**Description of the task**
Only one span of the listing below is wanted: the lines from the one with "(s.offerCharge).cau = s.cau := rfl" through the one with "### offerLineFault -/", reproduced exactly, both ends kept.

**Data**
+ + + + +
/-! ### offerCharge -/

@[simp] theorem State.offerCharge_pending (s : State) : (s.offerCharge).pending = s.pending := rfl
@[simp] theorem State.offerCharge_heldInReset (s : State) : (s.offerCharge).heldInReset = s.heldInReset := rfl
@[simp] theorem State.offerCharge_straps (s : State) : (s.offerCharge).straps = s.straps := rfl
@[simp] theorem State.offerCharge_mfe (s : State) : (s.offerCharge).mfe = s.mfe := rfl
@[simp] theorem State.offerCharge_tre (s : State) : (s.offerCharge).tre = s.tre := rfl
@[simp] theorem State.offerCharge_cpt (s : State) : (s.offerCharge).cpt = s.cpt := rfl
@[simp] theorem State.offerCharge_rmp (s : State) : (s.offerCharge).rmp = s.rmp := rfl
@[simp] theorem State.offerCharge_packs (s : State) : (s.offerCharge).packs = s.packs := rfl
@[simp] theorem State.offerCharge_fsa (s : State) : (s.offerCharge).fsa = s.fsa := rfl
@[simp] theorem State.offerCharge_she (s : State) : (s.offerCharge).she = s.she := rfl
@[simp] theorem State.offerCharge_cau (s : State) : (s.offerCharge).cau = s.cau := rfl
@[simp] theorem State.offerCharge_frd (s : State) : (s.offerCharge).frd = s.frd := rfl
@[simp] theorem State.offerCharge_htc (s : State) : (s.offerCharge).htc = s.htc := rfl
@[simp] theorem State.offerCharge_tbc (s : State) : (s.offerCharge).tbc = s.tbc := rfl
@[simp] theorem State.offerCharge_rlk (s : State) : (s.offerCharge).rlk = s.rlk := rfl
@[simp] theorem State.offerCharge_draws (s : State) : (s.offerCharge).draws = s.draws := rfl

/-! ### offerLineFault -/

@[simp] theorem State.offerLineFault_pending (s : State) : (s.offerLineFault).pending = s.pending := rfl
@[simp] theorem State.offerLineFault_heldInReset (s : State) : (s.offerLineFault).heldInReset = s.heldInReset := rfl
@[simp] theorem State.offerLineFault_straps (s : State) : (s.offerLineFault).straps = s.straps := rfl
@[simp] theorem State.offerLineFault_mfe (s : State) : (s.offerLineFault).mfe = s.mfe := rfl
@[simp] theorem State.offerLineFault_tre (s : State) : (s.offerLineFault).tre = s.tre := rfl
@[simp] theorem State.offerLineFault_cpt (s : State) : (s.offerLineFault).cpt = s.cpt := rfl
@[simp] theorem State.offerLineFault_rmp (s : State) : (s.offerLineFault).rmp = s.rmp := rfl
@[simp] theorem State.offerLineFault_packs (s : State) : (s.offerLineFault).packs = s.packs := rfl
@[simp] theorem State.offerLineFault_fsa (s : State) : (s.offerLineFault).fsa = s.fsa := rfl
@[simp] theorem State.offerLineFault_she (s : State) : (s.offerLineFault).she = s.she := rfl
@[simp] theorem State.offerLineFault_cau (s : State) : (s.offerLineFault).cau = s.cau := rfl
@[simp] theorem State.offerLineFault_frd (s : State) : (s.offerLineFault).frd = s.frd := rfl
@[simp] theorem State.offerLineFault_htc (s : State) : (s.offerLineFault).htc = s.htc := rfl
@[simp] theorem State.offerLineFault_tbc (s : State) : (s.offerLineFault).tbc = s.tbc := rfl
@[simp] theorem State.offerLineFault_rlk (s : State) : (s.offerLineFault).rlk = s.rlk := rfl
@[simp] theorem State.offerLineFault_draws (s : State) : (s.offerLineFault).draws = s.draws := rfl

/-! ### offerPedalLoss -/

@[simp] theorem State.offerPedalLoss_pending (s : State) : (s.offerPedalLoss).pending = s.pending := rfl
@[simp] theorem State.offerPedalLoss_heldInReset (s : State) : (s.offerPedalLoss).heldInReset = s.heldInReset := rfl
@[simp] theorem State.offerPedalLoss_straps (s : State) : (s.offerPedalLoss).straps = s.straps := rfl
@[simp] theorem State.offerPedalLoss_mfe (s : State) : (s.offerPedalLoss).mfe = s.mfe := rfl
@[simp] theorem State.offerPedalLoss_tre (s : State) : (s.offerPedalLoss).tre = s.tre := rfl
@[simp] theorem State.offerPedalLoss_cpt (s : State) : (s.offerPedalLoss).cpt = s.cpt := rfl
@[simp] theorem State.offerPedalLoss_rmp (s : State) : (s.offerPedalLoss).rmp = s.rmp := rfl
@[simp] theorem State.offerPedalLoss_packs (s : State) : (s.offerPedalLoss).packs = s.packs := rfl
@[simp] theorem State.offerPedalLoss_fsa (s : State) : (s.offerPedalLoss).fsa = s.fsa := rfl
@[simp] theorem State.offerPedalLoss_she (s : State) : (s.offerPedalLoss).she = s.she := rfl
@[simp] theorem State.offerPedalLoss_cau (s : State) : (s.offerPedalLoss).cau = s.cau := rfl
@[simp] theorem State.offerPedalLoss_frd (s : State) : (s.offerPedalLoss).frd = s.frd := rfl
@[simp] theorem State.offerPedalLoss_htc (s : State) : (s.offerPedalLoss).htc = s.htc := rfl
@[simp] theorem State.offerPedalLoss_tbc (s : State) : (s.offerPedalLoss).tbc = s.tbc := rfl
@[simp] theorem State.offerPedalLoss_rlk (s : State) : (s.offerPedalLoss).rlk = s.rlk := rfl
@[simp] theorem State.offerPedalLoss_draws (s : State) : (s.offerPedalLoss).draws = s.draws := rfl

/-! ### offerDraftLost -/

@[simp] theorem State.offerDraftLost_pending (s : State) : (s.offerDraftLost).pending = s.pending := rfl
@[simp] theorem State.offerDraftLost_heldInReset (s : State) : (s.offerDraftLost).heldInReset = s.heldInReset := rfl
@[simp] theorem State.offerDraftLost_straps (s : State) : (s.offerDraftLost).straps = s.straps := rfl
@[simp] theorem State.offerDraftLost_mfe (s : State) : (s.offerDraftLost).mfe = s.mfe := rfl
@[simp] theorem State.offerDraftLost_tre (s : State) : (s.offerDraftLost).tre = s.tre := rfl
@[simp] theorem State.offerDraftLost_cpt (s : State) : (s.offerDraftLost).cpt = s.cpt := rfl
@[simp] theorem State.offerDraftLost_rmp (s : State) : (s.offerDraftLost).rmp = s.rmp := rfl
@[simp] theorem State.offerDraftLost_packs (s : State) : (s.offerDraftLost).packs = s.packs := rfl
@[simp] theorem State.offerDraftLost_fsa (s : State) : (s.offerDraftLost).fsa = s.fsa := rfl
@[simp] theorem State.offerDraftLost_she (s : State) : (s.offerDraftLost).she = s.she := rfl
@[simp] theorem State.offerDraftLost_cau (s : State) : (s.offerDraftLost).cau = s.cau := rfl
@[simp] theorem State.offerDraftLost_frd (s : State) : (s.offerDraftLost).frd = s.frd := rfl
@[simp] theorem State.offerDraftLost_htc (s : State) : (s.offerDraftLost).htc = s.htc := rfl
@[simp] theorem State.offerDraftLost_tbc (s : State) : (s.offerDraftLost).tbc = s.tbc := rfl
@[simp] theorem State.offerDraftLost_rlk (s : State) : (s.offerDraftLost).rlk = s.rlk := rfl
@[simp] theorem State.offerDraftLost_draws (s : State) : (s.offerDraftLost).draws = s.draws := rfl

/-! ### orderPacks -/

@[simp] theorem State.orderPacks_pending (s : State) (ps : List PackId) (g : PackRecord → PackRecord) : (s.orderPacks ps g).pending = s.pending := rfl
@[simp] theorem State.orderPacks_heldInReset (s : State) (ps : List PackId) (g : PackRecord → PackRecord) : (s.orderPacks ps g).heldInReset = s.heldInReset := rfl
@[simp] theorem State.orderPacks_straps (s : State) (ps : List PackId) (g : PackRecord → PackRecord) : (s.orderPacks ps g).straps = s.straps := rfl
@[simp] theorem State.orderPacks_mfe (s : State) (ps : List PackId) (g : PackRecord → PackRecord) : (s.orderPacks ps g).mfe = s.mfe := rfl
@[simp] theorem State.orderPacks_tre (s : State) (ps : List PackId) (g : PackRecord → PackRecord) : (s.orderPacks ps g).tre = s.tre := rfl
@[simp] theorem State.orderPacks_cpt (s : State) (ps : List PackId) (g : PackRecord → PackRecord) : (s.orderPacks ps g).cpt = s.cpt := rfl
@[simp] theorem State.orderPacks_rmp (s : State) (ps : List PackId) (g : PackRecord → PackRecord) : (s.orderPacks ps g).rmp = s.rmp := rfl
@[simp] theorem State.orderPacks_fsa (s : State) (ps : List PackId) (g : PackRecord → PackRecord) : (s.orderPacks ps g).fsa = s.fsa := rfl
@[simp] theorem State.orderPacks_she (s : State) (ps : List PackId) (g : PackRecord → PackRecord) : (s.orderPacks ps g).she = s.she := rfl
@[simp] theorem State.orderPacks_cau (s : State) (ps : List PackId) (g : PackRecord → PackRecord) : (s.orderPacks ps g).cau = s.cau := rfl
@[simp] theorem State.orderPacks_frd (s : State) (ps : List PackId) (g : PackRecord → PackRecord) : (s.orderPacks ps g).frd = s.frd := rfl
@[simp] theorem State.orderPacks_htc (s : State) (ps : List PackId) (g : PackRecord → PackRecord) : (s.orderPacks ps g).htc = s.htc := rfl
@[simp] theorem State.orderPacks_tbc (s : State) (ps : List PackId) (g : PackRecord → PackRecord) : (s.orderPacks ps g).tbc = s.tbc := rfl
@[simp] theorem State.orderPacks_rlk (s : State) (ps : List PackId) (g : PackRecord → PackRecord) : (s.orderPacks ps g).rlk = s.rlk := rfl
@[simp] theorem State.orderPacks_nts (s : State) (ps : List PackId) (g : PackRecord → PackRecord) : (s.orderPacks ps g).nts = s.nts := rfl
@[simp] theorem State.orderPacks_draws (s : State) (ps : List PackId) (g : PackRecord → PackRecord) : (s.orderPacks ps g).draws = s.draws := rfl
+ + + + +
**Expected output**
@[simp] theorem State.offerCharge_cau (s : State) : (s.offerCharge).cau = s.cau := rfl
@[simp] theorem State.offerCharge_frd (s : State) : (s.offerCharge).frd = s.frd := rfl
@[simp] theorem State.offerCharge_htc (s : State) : (s.offerCharge).htc = s.htc := rfl
@[simp] theorem State.offerCharge_tbc (s : State) : (s.offerCharge).tbc = s.tbc := rfl
@[simp] theorem State.offerCharge_rlk (s : State) : (s.offerCharge).rlk = s.rlk := rfl
@[simp] theorem State.offerCharge_draws (s : State) : (s.offerCharge).draws = s.draws := rfl

/-! ### offerLineFault -/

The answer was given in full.